The hybrid electrolytes typically show the consecutively connected structure of two (liquid/solid, solid/solid) or three (solid/liquid/solid, liquid/solid/liquid) electrolytes. The most common solid electrolyte adopted in the hybrid electrolytes is a thick and stiff glass film based on lithium superionic conductors (LISICONs) or sodium superionic conductors (NASICONs).5 The use of the glass film in the hybrid electrolytes, however, often gives rise to unwanted increase of internal cell resistance and loss of specific energy density of cells. In addition, bulky cell dimension and complicated cell design/fabrication are difficult to avoid.

Here, we present a new class of monolithic heterojunction quasi-solid-state electrolytes (MH-QEs) based on thermodynamically immiscible dual phases as a new electrode-customized multifunctional electrolyte beyond conventional single-phase and hybrid electrolytes. As a proof-of-concept of the MH-QEs, their potential application to lithium–sulfur (Li–S) batteries is explored with particular attention to the shuttle effect. A key challenge facing Li–S batteries is preventing the shuttle effect (i.e., migration of dissolved polysulfides from sulfur cathodes toward lithium metal anodes) while allowing electrochemical conversion reactions in the sulfur cathodes.6,7 The two thermodynamically immiscible quasi-solid-state electrolyte (QE) layers are respectively tailored for anodes/cathodes and seamlessly connected in-series (i.e., monolithic heterojunction structure) by ultraviolet (UV) curing-assisted printing process, eventually leading to the formation of MH-QE. Each QE layer in the MH-QE consists of an ion-conducting medium (lithium bis(trifluoromethylsulphonyl) imide [LiTFSI] in polar solvents), alumina (Al2O3) nanoparticles as a mechanical spacer and UV-cured ethoxylated trimethylolpropane triacrylate (ETPTA) polymer as a flexible skeleton. Judicious control of ion–dipole interaction between Li+ ions and solvent molecules leads to change of solubility parameter (specifically, electrostatic force) of the electrolyte mixtures, resulting in the creation of the immiscible QE layers without concerns of electrolyte interdiffusion.
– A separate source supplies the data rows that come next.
/-- The work that became due while queue `q` was pre-empted: recorded timebase commands (status above 64 bits of
position in `progress`), WAITs
whose condition holds, and recorded PRI failures (R224, R226). -/
def Dev.afterRestore (d : Dev) (q : Nat) : Dev × List KillReq :=
  (d.queue q).issued.foldl (fun r i =>
    if i.satisfied then
      let x := r.1.finish q i (i.progress / 2 ^ 64) (i.progress % 2 ^ 64) 0
      (x.1, r.2 ++ x.2)
    else if dOp i.d = 5 then
      let x := r.1.semChange (dSem i.d)
      (x.1, r.2 ++ x.2)
    else match i.pri with
      | some .invalidRequest => (r.1, r.2 ++ [{ c := d.qctx q, cause := 6, src := moverSrc i, addr := i.faultVa }])
      | some .failure => (r.1, r.2 ++ [{ c := d.qctx q, cause := 6, src := moverSrc i, addr := i.faultVa }])
      | _ => r) (d, [])

/-- The descriptors of queue `q` that only waited for replies complete, if those have come while it was pre-empted. -/
def Dev.endAll (d : Dev) (q : Nat) : Dev := ((d.queue q).issued.filter fun i => i.endAs.isSome).foldl (fun d i => d.endCheck q i.seq) d

/-- RESTORE_DONE (R221, R226, R227). -/
def execRestoreDone (q timeNs : Nat) (s : State) : Res := s.nextCore fun d =>
  let c := d.qctx q
  match (d.ctx c).spill with
  | none => d
  | some (base, key) =>
    if (d.queue q).pre != .restoring then d
    else
      let es := (fget d.saved q).getD []
      match d.saveCause c key base es with
      | (0, _) =>
        let d := (es.foldl (fun (d : Dev) e => d.restoreTile key base e) { d with saved := fdel d.saved q }).correct (d.recAt c) 4096
        let x := d.queue q
        let until_ := if x.preHost then x.minUntil else d.uptime + d.rd F.CMD_PRE_CTRL_MIN_RUN
        let iss := x.issued.map fun i => i.resumed (d.prgWait.any fun w => w.2 == .desc i.seq)
        let d := (d.setQueue q { x with pre := .running, preHost := false, savedLease := 0, minUntil := until_, issued := iss }).blockAs q 0
        let d := d.postInfo 0 2 timeNs 0 (some c) (some q)
        (((Dev.done (d.afterRestore q)).endAll q).tryStart q).preGoOn
      | (k, a) => (if k = 0x10 then d.logUe a 6 c else d).kill { c := c, cause := k, src := 0, addr := a }

/-! ### CMD_PRE_CMD (R218, R222, R232) -/

/-- RESULT of an operation of CMD_PRE_CMD; PREEMPT and KILL stay BUSY while the work they started goes on (R232, log entry 51). -/
def Dev.preEnd (d : Dev) (op res : Nat) : Dev :=
  (d.wr F.CMD_PRE_CMD_RESULT res).wr F.CMD_PRE_CMD_BUSY
    (if (op == 1 || op == 3) && res == 0 && d.preBusy (d.rd F.CMD_PRE_SEL_CTX) then 1 else 0)

/-- A GO of CMD_PRE_CMD with operation `op` on the context in CMD_PRE_SEL; discarded while BUSY. -/
def Dev.preGo (d : Dev) (op : Nat) (f : Dev → Nat → Dev × Nat) : Dev :=
  if d.is F.CMD_PRE_CMD_BUSY then d
  else
    let r := f (d.wr F.CMD_PRE_CMD_OP op) (d.rd F.CMD_PRE_SEL_CTX)
    r.1.preEnd op r.2

/-- The queues of context `c` that are enabled and not KILLED. -/
def Dev.liveQueues (d : Dev) (c : Nat) : List Nat := (d.queuesOf c).filter fun q => d.qstate q != 3

/-- PREEMPT of context `c` (R218, R220): results 1 BAD_STATE, 2 CTX_ZERO, 3 NO_SPILL. -/
def Dev.preemptCtx (d : Dev) (c : Nat) : Dev × Nat :=
  if c = 0 then (d, 2)
  else if !d.active c then (d, 1)
  else if (d.ctx c).spill.isNone then (d, 3)
  else
    let d := d.setCtx c { d.ctx c with hold := true }
    let qs := (d.liveQueues c).filter fun q => ((d.queue q).pre == .running || (d.queue q).pre == .restoring) && !d.preQ.contains q
    ({ d with preQ := d.preQ ++ qs }.preNext 130, 0)

/-- PREEMPT. -/
def execPreempt (s : State) (req : Requester := .host 0) : Res := s.devReg req 0x608058 fun d => d.preGo 1 Dev.preemptCtx

/-- RESUME of context `c` (R226). -/
def Dev.resumeCtx (d : Dev) (c : Nat) : Dev × Nat :=
  if !d.active c then (d, 1) else (d.setCtx c { d.ctx c with hold := false }, 0)

/-- RESUME. -/
def execResume (s : State) (req : Requester := .host 0) : Res := s.devReg req 0x608058 fun d => d.preGo 2 Dev.resumeCtx

/-- The host's KILL of context `c` (R218). -/
def Dev.hostKill (d : Dev) (c : Nat) : Dev × Nat :=
  if c = 0 then (d, 2) else if !d.active c then (d, 1) else (d.kill { c := c, cause := 0x12, src := 0 }, 0)

/-- KILL. -/
def execKill (s : State) (req : Requester := .host 0) : Res := s.devReg req 0x608058 fun d => d.preGo 3 Dev.hostKill

/-- Whether a spill area at `base` is refused for context `c` (R222). -/
def Dev.badSpill (d : Dev) (c base key : Nat) : Bool :=
  !d.inDram base spillSize || !d.keyOk key ||
    d.ctxs.any fun e => e.1 != c && match e.2.spill with
      | some (b, _) => decide (b < base + spillSize) && decide (base < b + spillSize)
      | none => false

/-- SET_SPILL of context `c` (R222): result 4 BAD_SPILL. -/
def Dev.setSpillCtx (d : Dev) (c : Nat) : Dev × Nat :=
  let base := d.rd F.CMD_PRE_SPILL_BASE * 65536
  let key := d.rd F.CMD_PRE_SPILL_KEY
  if !d.active c then (d, 1)
  else if d.badSpill c base key then (d, 4)
  else (d.setCtx c { d.ctx c with spill := some (base, key) }, 0)

/-- SET_SPILL. -/
def execSetSpill (s : State) (req : Requester := .host 0) : Res := s.devReg req 0x608058 fun d => d.preGo 0 Dev.setSpillCtx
Ethyl methyl sulfone (EMS, dielectric constant (ε) = 95.0) and tetraethylene glycol dimethyl ether (TEGDME, ε = 7.7) were chosen as model solvents on the basis of their dielectric constant that affect the dissolution behavior of polysulfides.8,9 The two immiscible QE layers in the MH-QE work for sulfur cathodes and lithium metal anodes, respectively. The EMS-QE layer is oriented toward the sulfur cathode to facilitate sulfur utilization while the TEGDME-QE layer, which faces the lithium metal anode, impedes the migration of dissolved polysulfides (Li2Sx, x ≤ 8) and, thereby, suppresses the shuttle effect. Driven by the monolithic heterojunction structure and immiscibility, the electrode-customized multifunctional MH-QEs enable significant improvements in electrochemical performance which is difficult to achieve with conventional battery electrolytes.
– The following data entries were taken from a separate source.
-- ==== Sys2Proof/Machine/Power.lean ====
section
/-! DEFINITION. Power cap, allocator and thermal control (chapter 16), and the shutters (R20, R364). -/

namespace Sys2Proof.Machine

/-! ### Points and voltages (R361) -/

/-- The frequency of a point in units of 10 MHz. -/
def pointF (k : Nat) : Nat := [40, 45, 50, 60, 70, 80, 90, 100, 105, 110, 115, 120, 125, 130, 135, 140].getD k 0

/-- The voltage of a code in mV. -/
def codeMv (c : Nat) : Nat := 595 + 5 * c

/-- Whether voltage group `g` takes part: the CORE domain, or a grid row with a shutter open or waking. -/
def Dev.groupOn (d : Dev) (g : Nat) : Bool := g == 4 || (List.range 4).any fun j => (d.tile (4 * g + j)).shutter != .closed

/-- The codes that point `k` needs, over the groups that take part and group `extra`. -/
def Dev.codesAt (d : Dev) (extra k : Nat) : List Nat :=
  ((List.range 5).filter fun g => d.groupOn g || g == extra).map fun g => d.rd (F.PWR_VF_VCODE (16 * g + k))

/-- Vreq(k), as a code. -/
def Dev.vreq (d : Dev) (k : Nat) : Nat := (d.codesAt 4 k).foldl max 0

/-- Whether point `k` is usable. -/
def Dev.usable (d : Dev) (k : Nat) : Bool := (d.codesAt 4 k).all fun c => c != 0

/-- The highest point below `n` that meets `p`, 0 where there is none. -/
def topPoint (p : Nat → Bool) : Nat → Nat
  | 0 => 0
  | n + 1 => if p n then n else topPoint p n

/-! ### What is shown (R363, R375, R380, R381) -/

/-- The cap trim as a demand: in repeatable mode only while the cap is exceeded (R381). -/
def Dev.trimDemand (d : Dev) : Nat := if d.is F.PWR_CTRL_REPEAT && !d.pwr.exceeded then 64 else d.pwr.trim

/-- The effective louvre (R363). -/
def Dev.louvre (d : Dev) : Nat := min (min d.pwr.droop d.pwr.edc) (min d.pwr.thermal d.trimDemand)

/-- The value the cap and, outside repeatable mode, the allocator put on the point. -/
def Dev.capPoint (d : Dev) : Nat := if d.is F.PWR_CTRL_REPEAT then d.pwr.kcap else min d.pwr.kcap d.pwr.kwant

/-- The point that no reason holds down. -/
def Dev.basePoint (d : Dev) : Nat :=
  let u := topPoint d.usable 16
  if d.is F.PWR_CTRL_REPEAT then min u d.pwr.kwant else u

/-- The current reason (R380): the first that holds the point or the louvre below what the next constraint down allows. -/
def Dev.reason (d : Dev) : Nat :=
  let p := d.pwr
  let pLs := d.basePoint
  let pHost := min pLs (d.rd F.PWR_MC_CEIL)
  let pCap := min pHost (d.rd F.PWR_CTRL_HOST_FMAX)
  let pEdc := min pCap d.capPoint
  let pTh := min pEdc p.kedc
  let lEdc := min 64 d.trimDemand
  let lTh := min lEdc p.edc
  if p.droop < min lTh p.thermal then 4
  else if p.kthermal < pTh || p.thermal < lTh then 2
  else if p.kedc < pEdc || p.edc < lEdc then (if d.rd F.PWR_STATUS_PH_LOST = 0 then 3 else 7)
  else if d.capPoint < pCap || d.trimDemand < 64 || p.moverThr < 64 || p.linkThr < 64 then 1
  else if d.rd F.PWR_CTRL_HOST_FMAX < pHost then 5
  else if d.rd F.PWR_MC_CEIL < pLs then 6
  else 0

/-- REPEAT_HELD (R381). -/
def Dev.repeatHeld (d : Dev) : Bool :=
  d.is F.PWR_CTRL_REPEAT && d.rd F.PWR_STATUS_POINT == d.rd F.PWR_FUSE_REPEAT_IDX && d.louvre == 64 && d.pwr.moverThr == 64 &&
    d.pwr.linkThr == 64

/-- Shows the louvre, the reason and REPEAT_HELD, with what their changes raise (R380, R381). -/
def Dev.showPower (d : Dev) : Dev :=
  let r := d.reason
  let was := d.is F.PWR_STATUS_REPEAT_HELD
  let d' := d.wrs [(F.PWR_STATUS_LOUVRE, d.louvre), (F.PWR_STATUS_REASON, r), (F.PWR_STATUS_REPEAT_HELD, if d.repeatHeld then 1 else 0)]
  let d' := if d.rd F.PWR_STATUS_REASON = r then d' else d'.irq 70
  if was && !d.repeatHeld && d.is F.PWR_CTRL_REPEAT then d'.postInfo 43 0x1603 r else d'

/-- EDC_LIM for the present phases (R375). -/
def Dev.showEdcLim (d : Dev) : Dev :=
  let n := d.rd F.PWR_EDC_PHASES + 1
  d.wr F.PWR_EDC_EDC_LIM (d.rd F.PWR_EDC_EDC_A * (n - d.rd F.PWR_STATUS_PH_LOST) / n)

/-- Phases newly lost (R93, R376): each increments m and posts PHASE_LOSS. -/
def Dev.losePhases (d : Dev) : List Nat → Dev
  | [] => d
  | p :: ps =>
    let m := min (d.pwr.lost.length + 1) (d.rd F.PWR_EDC_PHASES + 1)
    let d := { d with pwr := { d.pwr with lost := d.pwr.lost ++ [p] } }
    (((d.wr F.PWR_STATUS_PH_LOST m).showEdcLim).postInfo 43 0x1601 m).losePhases ps

/-! ### Sensing (R365, R366) -/

/-- The channels whose telemetry counts: in PWR_RAILS, with SEQ_RAIL_PMB.EN. -/
def State.telemChans (s : State) : List Nat :=
  (maskList 24 (s.dev.rd F.PWR_RAILS_MASK)).filter fun n => s.aon.is (F.SEQ_RAIL_PMB_EN n)

/-- Whether sensing fails whatever κ is. -/
def State.senseGone (s : State) : Bool := s.telemChans.isEmpty || s.aon.degraded (s.aon.busOf 6)

/-- SENSE_FAIL takes a value; while it is 1, κ is 1 (R366). -/
def Dev.setSense (d : Dev) (fail : Bool) : Dev :=
  let was := d.is F.PWR_STATUS_SENSE_FAIL
  let d := d.wr F.PWR_STATUS_SENSE_FAIL (if fail then 1 else 0)
  let d := if fail then { d with pwr := { d.pwr with kappaN := 1, kappaD := 1 } } else d
  if fail && !was then d.postInfo 43 0x1602 0 else d

/-- A telemetry poll ends (R365, R366). The units of READ_VOUT and READ_IOUT are the regulator's, so the power they give is a free
value (log entry 29). -/
def State.kappaPoll (s : State) : State :=
  let (p, d) := s.dev.fresh
  let w := d.pwr
  let p := p % 2 ^ 20
  if w.modelCnt = 0 || w.modelSum = 0 then s
  else
    let n := p * w.modelCnt
    let ok := decide (w.modelSum ≤ 2 * n) && decide (n ≤ 2 * w.modelSum)
    let bad := if ok then 0 else w.badPolls + 1
    let good := if ok && !s.senseGone then w.goodPolls + 1 else 0
    let w := { w with kappaN := n, kappaD := w.modelSum, modelSum := 0, modelCnt := 0, badPolls := bad, goodPolls := good }
    let d := { d with pwr := w }
    let fail := s.senseGone || decide (3 ≤ bad) || (d.is F.PWR_STATUS_SENSE_FAIL && good < 10)
    { s with dev := (d.setSense fail).showPower }

/-- The effective cap in mW (R366). -/
def Dev.effCap (d : Dev) : Nat := d.rd F.PWR_CAP_CAP_W * (if d.is F.PWR_STATUS_SENSE_FAIL then 800 else 1000)

/-! ### Phase tags and prediction (R368–R372) -/

/-- r(k) at a voltage code, in binary32 (R368). -/
def scaleR (k c : Nat) : Rt := (b32.value (b32.round ⟨(pointF k * codeMv c * codeMv c : Nat), 125 * 562500⟩).p).real

/-- The entry of tag `t`. -/
def Dev.tag (d : Dev) (t : Nat) : Tag := (fget d.pwr.tags t).getD {}
/-- Sets the entry of tag `t`. -/
def Dev.setTag (d : Dev) (t : Nat) (x : Tag) : Dev :=
  { d with pwr := { d.pwr with tags := if x = {} then fdel d.pwr.tags t else fset d.pwr.tags t x } }

/-- Whether a tag's hint is trusted. -/
def Tag.trusted (x : Tag) : Bool := x.hinted && !x.overridden

/-- A learned value after a sample `o` (R369). -/
def learn (first : Bool) (v o : Nat) : Nat := if first then o else ((v : Int) + ((o : Int) - v).fdiv 8).toNat

/-- A rational rounded to the nearest integer, not negative. -/
def Rt.mw (r : Rt) : Nat := nearest r.n.natAbs r.d

/-- The core share of a tag per tile, at reference scale (R368); with no tile running it the spec states none: a free value. -/
def Dev.coreShare (d : Dev) (core tiles : Nat) : Nat × Dev :=
  let r := scaleR (d.rd F.PWR_STATUS_POINT) (d.vreq (d.rd F.PWR_STATUS_POINT))
  if tiles = 0 then let (v, d) := d.fresh; (v % 2 ^ 20, d)
  else (nearest (core * r.d) (r.n.natAbs * tiles), d)

/-- A power `p` in mW shared in proportion: the part of `n` among `all`, to the nearest mW; nothing where nothing is counted. -/
def shareMw (p n all : Nat) : Nat := if all = 0 then 0 else nearest (p * n) all

/-- The end of an interval for one tag, whose parts of the power `hat` are shared among all `tags` (R368, R369, R372). -/
def Dev.tagInterval (hat : PowerParts) (tags : List TagShare) (d : Dev) (x : TagShare) : Dev :=
  if !x.steady then d
  else
    let (oc, d) := d.coreShare (shareMw hat.core x.act (tags.map (·.act)).sum) x.tiles
    let mem := shareMw hat.mem x.bytes (tags.map (·.bytes)).sum
    let link := shareMw hat.link x.flits (tags.map (·.flits)).sum
    let t := d.tag x.tag
    let first := t.count == 0
    let total := oc * x.tiles + mem + link
    let t := { t with dc := learn first t.dc oc, dm := learn first t.dm mem, dl := learn first t.dl link, count := min (t.count + 1) 4095 }
    if !t.trusted then d.setTag x.tag t
    else if 4 * (t.hint - total + (total - t.hint)) ≤ t.hint then d.setTag x.tag { t with misses := 0 }
    else if t.misses < 2 then d.setTag x.tag { t with misses := t.misses + 1 }
    else (d.setTag x.tag { t with misses := 0, overridden := true }).postInfo 43 0x1600 (x.tag + total * 2 ^ 32)

/-- What a running tag is predicted to draw: core at reference scale, memory and link (R369, R370). -/
def Dev.predTag (d : Dev) (t tiles : Nat) : Nat × Nat × Nat :=
  let x := d.tag t
  if x.trusted then (x.hint - x.dm - x.dl, x.dm, x.dl)
  else if x.count = 0 then (d.rd F.PWR_DEFAULT_TILE_MW * tiles, 0, 0)
  else (x.dc * tiles, x.dm, x.dl)

/-- Whether the prediction for point `k` with throttles `th` is within the effective cap (R370). -/
def Dev.fits (d : Dev) (k th : Nat) : Bool :=
  let ps := d.pwr.running.map fun x => d.predTag x.1 x.2
  let core := (ps.map (·.1)).sum
  let ml := (ps.map fun p => p.2.1 + p.2.2).sum
  let r := scaleR k (d.vreq k)
  let pred := ((⟨core, 1⟩ : Rt).mul r).add ⟨(64 * d.pwr.static + ml * th : Nat), 64⟩
  !(Rt.mk d.effCap 1).lt pred

/-- The lowest usable point. -/
def Dev.lowPoint (d : Dev) : Nat := ((List.range 16).find? d.usable).getD 0

/-- The allocator's choice and the throttles (R370, R381). -/
def Dev.allocate (d : Dev) : Dev :=
  if d.is F.PWR_CTRL_REPEAT then
    { d with pwr := { d.pwr with kwant := d.rd F.PWR_FUSE_REPEAT_IDX, moverThr := 64, linkThr := 64 } }
  else if d.fits d.lowPoint 64 then
    { d with pwr := { d.pwr with kwant := topPoint (fun k => d.usable k && d.fits k 64) 16, moverThr := 64, linkThr := 64 } }
  else
    let th := if d.fits d.lowPoint d.pwr.moverThr then d.pwr.moverThr else max 8 (d.pwr.moverThr - 1)
    { d with pwr := { d.pwr with kwant := d.lowPoint, moverThr := th, linkThr := th } }

/-- POWER_HINT (R371). -/
def execPowerHint (q : Nat) (s : State) : Res := s.nextCore fun d => d.goHead q 0x30 fun d x =>
  let t := d.tag (dTag x)
  let t' := if dfld x 12 0 1 = 1 then { t with hint := 0, hinted := false, overridden := false, misses := 0 }
    else if t.overridden then t
    else { t with hint := dfld x 8 0 32, hinted := true, misses := 0 }
  (d.setTag (dTag x) t').reject q x 0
Fig. 1a shows that the electrolyte mixture (1.0 M LiTFSI in EMS/2.3 M LiTFSI in TEGDME (denoted as EMS-EL/TEGDME-EL) = 5/5 (v/v)) is immiscible, whereas the other electrolyte mixture (1.0 M LiTFSI in EMS/1.0 M LiTFSI in TEGDME = 5/5 (v/v)) and solvent mixture (EMS/TEGDME = 5/5 (v/v)) are miscible. The 2.3 M LiTFSI in TEGDME, corresponding to LiTFSI/TEGDME = 1/1 (mol/mol), is known to form stable Li+-TEGDME complexes without free TEGDME molecules.10 This indicates the presence of strong ion–dipole interaction (contributing to increase of electrostatic force), which could play a viable role in the immiscibility of the resulting electrolyte mixture. This distinct immiscibility of the electrolyte mixture (EMS-EL/TEGDME-EL) was verified by 1H nuclear magnetic resonance (NMR) spectra (Fig. S1, ESI). The characteristic 1H NMR peaks assigned to EMS and TEGDME were clearly attributed to the top and bottom layers, respectively. Additionally, no mixed peaks were found in either layer. This NMR result demonstrates the complete immiscibility between the top and bottom layers in the electrolyte mixture (top layer = EMS-EL, bottom = TEGDME-EL).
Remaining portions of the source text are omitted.